··· Available data ···

-- ==== Sys2Proof/Certificates/Slice0/Obligations.lean ====
section
/-! DEFINITION. The statements for the provers, in the order of OBLIGATIONS.json. A request's statement says what its due
execution answers (`State.answers`, `State.executes`, `State.onlyAnswers`) and gives its frame as an equation: the state after
it, with the fields named set back, is the state before it. -/

open Sys2Proof Sys2Proof.Machine

/-! ### The step, start-up and the retained image -/

/-- A step executes the command at the front of the queue on the state with the queue's rest; with no command waiting the part
idles (the model's choice, log entry 1). -/
def Obligations.StepTakesFrontCommand : Prop :=
  ∀ s : State, (∀ c rest, s.pending = c :: rest → step s = exec c { s with pending := rest }) ∧
    (s.pending = [] → step s = .next s)

/-- Every command completes and leaves the queue alone; the start-up commands alone change the baud rate and the power
state. That a command whose event cannot occur completes by changing nothing is the model's choice (log entry 6), and so is
the queue, a field of the model's own that no command touches (log entries 1 and 32); the clauses on the baud rate and the power
are those of sections 9.1 and 11.1. -/
def Obligations.EveryCommandCompletes : Prop :=
  ∀ (c : Instr) (s : State), ∃ t, exec c s = .next t ∧ t.pending = s.pending ∧
    ((∀ l, c ≠ .powerOnReset l) → (∀ b a, c ≠ .resetRelease b a) → t.baud = s.baud) ∧
    ((∀ l, c ≠ .powerOnReset l) → (∀ b a, c ≠ .resetRelease b a) → (∀ r, c ≠ .imageReadEnd r) → t.power = s.power)

/-- A reset, from any state, leaves every block at its value after reset (R186 with the tables it names). The release of reset
fixes the baud rate by the straps and begins the reading; the straps change nothing while the part runs (R158). That a release
with no reset asserted changes nothing is the model's choice (log entry 6). -/
def Obligations.ResetValuesAndStraps : Prop :=
  (∀ (s : State) (level : Contact), ∃ t, exec (.powerOnReset level) s = .next t ∧
     t.power = .inReset ∧ t.phase = .idle ∧ t.pausePending = false ∧ t.holder = none ∧ t.lapse = .stopped ∧
     (∀ q, (t.port q).rx = [] ∧ (t.port q).assembler = .hunting ∧ (t.port q).held = none ∧ (t.port q).tx = [] ∧
       (t.port q).outboundPaused = false ∧ (t.port q).inboundHeld = false ∧ (t.port q).owed = [] ∧
       (t.port q).overrun = false ∧ (t.port q).framing = false) ∧
     (∀ g, (t.seg g).mode = .fast ∧ (t.seg g).pollTimer = .stopped ∧ (t.seg g).quietTimer = .stopped ∧
       (t.seg g).cycle = none ∧ (t.seg g).startOwed = false ∧ (t.seg g).overrun = false ∧ (t.seg g).discovery.val + 1 = 12 ∧
       (t.seg g).inFlight = none ∧ (t.seg g).allstopOwed = false ∧ (t.seg g).echo = .none ∧ (t.seg g).lastEcho = none) ∧
     (∀ g d, (t.drop g d).toggle = false ∧ (t.drop g d).link = .absent ∧ (t.drop g d).miss = 0 ∧
       (t.drop g d).settle = .stopped ∧ (t.drop g d).page = 3 ∧
       (t.drop g d).cap = { serial := none, stroke := none, rated := none, maxSpeed := none }) ∧
     (∀ p, t.col p = Column.empty ∧ t.starts.get p = none) ∧
     t.plan.count = 0 ∧ t.plan.index = 0 ∧
     (∀ i, t.plan.legs.get i = { target := 0, speed := 100, dwell := 0, continues := false }) ∧
     t.ref = { fine := 0, h := 0, vEff := 0, dir := .up, target := none, speed := none, dwell := 0, continues := false,
               setDown := false, arrived := false, stepTimer := .stopped, dwellTimer := .stopped } ∧
     t.holdCount = 0 ∧ t.outCount = 0 ∧ (∀ c, t.spread.get c = none) ∧
     t.limits.rows = [20, 4, 100, 120, 80, 32, 5, 60, 6000, 500, 40, 60, 200, 400, 10, 10, 45] ∧
     t.stop.record = none ∧ (∀ c, t.stop.further.get c = false) ∧ t.stop.previous = none ∧ t.stop.stopIn = level ∧
     t.stop.stopOut = .opened ∧
     (∀ q, (∀ c, (t.notices.get q).enabled.get c = true ∧
         ((t.notices.get q).waiting.get c = true ↔ c = Category.retain.code)) ∧
       (t.notices.get q).level.rows = [0, 0, 0, 1, 1, 2, 2, 3, 1, 2, 1, 2, 2, 3, 1, 2]) ∧
     t.lastCreep = none ∧ t.lastEcho = none ∧
     (∀ q, (∀ p, (t.watches.get q).watched.get p = false ∧ (t.watches.get q).owed.get p = false ∧
         (t.watches.get q).lastSent.get p = none) ∧
       (t.watches.get q).heightBand = 20 ∧ (t.watches.get q).loadBand = 100 ∧ (t.watches.get q).pointer = 47) ∧
     t.retention = { status := .absent, writing := none, rewrite := false }) ∧
  ∀ (s : State) (b a : Bool),
    (s.power = .inReset → exec (.resetRelease b a) s = .next { s with
      power := .reading
      baud := if b then (if a then .b921600 else .b460800) else (if a then .b230400 else .b115200) }) ∧
    (s.power ≠ .inReset → exec (.resetRelease b a) s = .next s)

/-- The state while reset is asserted satisfies every law. -/
def Obligations.ResetIsSafe : Prop :=
  State.reset.safe ∧ ∀ (s : State) (level : Contact), ∃ t, exec (.powerOnReset level) s = .next t ∧ t.safe

/-- The end of a reading that finds no VALID image: the empty roster, the defaults, no contact, IDLE kept with STOP_OUT closed,
RETAIN raised and polling begun (R189): the first cycle begins at once on every segment, and on a line as reset leaves it, its one
exchange is a PROBE of drop 1 (R24). A segment with a waiting echo test on a free line runs the test instead (R190, log
entry 30). -/
def Obligations.EmptyReadingRestoresDefaults : Prop :=
  ∀ (s : State) (r : MemoryReading), s.power = .reading → (readImage r).2 = none →
    ∃ t, exec (.imageReadEnd r) s = .next t ∧ t.power = .running ∧
      t.retention = { s.retention with status := (readImage r).1 } ∧
      (∀ p, t.entry p = none) ∧ (∀ k, t.roster.links.get k = false) ∧ t.roster.confirmed = false ∧
      t.limits.rows = [20, 4, 100, 120, 80, 32, 5, 60, 6000, 500, 40, 60, 200, 400, 10, 10, 45] ∧
      t.plan.count = 0 ∧ t.plan.index = 0 ∧
      (∀ i, t.plan.legs.get i = { target := 0, speed := 100, dwell := 0, continues := false }) ∧
      (∀ p, t.col p = { s.col p with contact := none, offset := 0 }) ∧
      t.stop = { s.stop with stopOut := .closed } ∧ t.notices = s.noticesWith .retain ∧
      (∀ g, (t.seg g).mode = .fast ∧ (t.seg g).pollTimer = .running 5 ∧ (t.seg g).quietTimer = .running 2000 ∧
        ((s.seg g).echo = .none → (t.seg g).cycle = some { reached := 0, exchanged := [], probed := false } ∧
          ((s.seg g).discovery = 11 → (∀ d, (s.drop g d).link = .absent) → (t.seg g).nextExchange = some (0, .probe))) ∧
        (∀ c, (s.seg g).echo = .waiting c → (s.seg g).inFlight = none → (s.seg g).allstopOwed = false →
          (t.seg g).echo = .running c [] ∧ (t.seg g).cycle = none) ∧
        (∀ d, (s.drop g d).link = .absent → t.drop g d = s.drop g d)) ∧
      { t with power := s.power, retention := s.retention, roster := s.roster, limits := s.limits, plan := s.plan,
               cols := s.cols, stop := s.stop, notices := s.notices, segs := s.segs } = s

/-- The end of a reading that finds a VALID image: its contents are restored; an image in IDLE closes STOP_OUT, and any other
takes the stop POWER_RESTORED, which writes the restored state (R189, R151). Polling begins with a first cycle at once on every
segment (R24), but where a waiting echo test runs instead (R190, log entry 30). What an echo test that waits at such a stop gives
way to is the model's reading (log entry 14). -/
def Obligations.ValidReadingRestoresImage : Prop :=
  ∀ (s : State) (r : MemoryReading) (m : Image), s.power = .reading → s.phase = .idle → readImage r = (.valid, some m) →
    ∃ t, exec (.imageReadEnd r) s = .next t ∧ t.power = .running ∧ t.roster = m.roster ∧ t.limits = m.limits ∧
      t.plan = m.plan ∧ (∀ p, (t.col p).contact = m.contacts.get p ∧ (t.col p).offset = m.offsets.get p) ∧
      t.retention.status = .valid ∧
      (∀ q, (s.notices.get q).enabled.get Category.retain.code = true →
        (t.notices.get q).waiting.get Category.retain.code = true) ∧
      (∀ g, (t.seg g).mode = .fast ∧ (t.seg g).pollTimer = .running 5 ∧ (t.seg g).quietTimer = .running 2000 ∧
        ((s.seg g).echo = .none ∨ m.phase ≠ .idle → (t.seg g).cycle = some { reached := 0, exchanged := [], probed := false } ∧
          ((s.seg g).discovery = 11 → (∀ d, (s.drop g d).link = .absent) → (t.seg g).nextExchange = some (0, .probe))) ∧
        (∀ c, m.phase = .idle → (s.seg g).echo = .waiting c → (s.seg g).inFlight = none → (s.seg g).allstopOwed = false →
          (t.seg g).echo = .running c [] ∧ (t.seg g).cycle = none)) ∧
      (m.phase = .idle → t.phase = .idle ∧ t.stop = { s.stop with stopOut := .closed } ∧
        t.retention = { s.retention with status := .valid }) ∧
      (m.phase ≠ .idle → t.phase = .stopped ∧ t.stop.stopOut = .opened ∧ (∀ g, (t.seg g).allstopOwed = true) ∧
        (∀ g, (t.seg g).echo = .none) ∧
        t.stop.record = some { cause := .powerRestored, pos := none, car := none, value := none, phase := m.phase,
                               h := s.ref.h, legIndex := m.plan.index, port := none } ∧
        t.retention = ({ s.retention with status := .valid } : Retention).triggered m ∧
        ∀ q, (s.notices.get q).enabled.get Category.phase.code = true →
          (t.notices.get q).waiting.get Category.phase.code = true) ∧
      { t with power := s.power, retention := s.retention, roster := s.roster, limits := s.limits, plan := s.plan,
               cols := s.cols, stop := s.stop, notices := s.notices, segs := s.segs, phase := s.phase, starts := s.starts,
               pausePending := s.pausePending, ref := s.ref, holdCount := s.holdCount, outCount := s.outCount,
               lastEcho := s.lastEcho } = s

···

> [Task prompt] All lines in the listing above from the line containing "(t.seg g).inFlight = none" to the line containing "every law. -/", inclusive, should be retyped exactly; no other lines should appear.

> [Written solution]
       (t.seg g).inFlight = none ∧ (t.seg g).allstopOwed = false ∧ (t.seg g).echo = .none ∧ (t.seg g).lastEcho = none) ∧
     (∀ g d, (t.drop g d).toggle = false ∧ (t.drop g d).link = .absent ∧ (t.drop g d).miss = 0 ∧
       (t.drop g d).settle = .stopped ∧ (t.drop g d).page = 3 ∧
       (t.drop g d).cap = { serial := none, stroke := none, rated := none, maxSpeed := none }) ∧
     (∀ p, t.col p = Column.empty ∧ t.starts.get p = none) ∧
     t.plan.count = 0 ∧ t.plan.index = 0 ∧
     (∀ i, t.plan.legs.get i = { target := 0, speed := 100, dwell := 0, continues := false }) ∧
     t.ref = { fine := 0, h := 0, vEff := 0, dir := .up, target := none, speed := none, dwell := 0, continues := false,
               setDown := false, arrived := false, stepTimer := .stopped, dwellTimer := .stopped } ∧
     t.holdCount = 0 ∧ t.outCount = 0 ∧ (∀ c, t.spread.get c = none) ∧
     t.limits.rows = [20, 4, 100, 120, 80, 32, 5, 60, 6000, 500, 40, 60, 200, 400, 10, 10, 45] ∧
     t.stop.record = none ∧ (∀ c, t.stop.further.get c = false) ∧ t.stop.previous = none ∧ t.stop.stopIn = level ∧
     t.stop.stopOut = .opened ∧
     (∀ q, (∀ c, (t.notices.get q).enabled.get c = true ∧
         ((t.notices.get q).waiting.get c = true ↔ c = Category.retain.code)) ∧
       (t.notices.get q).level.rows = [0, 0, 0, 1, 1, 2, 2, 3, 1, 2, 1, 2, 2, 3, 1, 2]) ∧
     t.lastCreep = none ∧ t.lastEcho = none ∧
     (∀ q, (∀ p, (t.watches.get q).watched.get p = false ∧ (t.watches.get q).owed.get p = false ∧
         (t.watches.get q).lastSent.get p = none) ∧
       (t.watches.get q).heightBand = 20 ∧ (t.watches.get q).loadBand = 100 ∧ (t.watches.get q).pointer = 47) ∧
     t.retention = { status := .absent, writing := none, rewrite := false }) ∧
  ∀ (s : State) (b a : Bool),
    (s.power = .inReset → exec (.resetRelease b a) s = .next { s with
      power := .reading
      baud := if b then (if a then .b921600 else .b460800) else (if a then .b230400 else .b115200) }) ∧
    (s.power ≠ .inReset → exec (.resetRelease b a) s = .next s)

/-- The state while reset is asserted satisfies every law. -/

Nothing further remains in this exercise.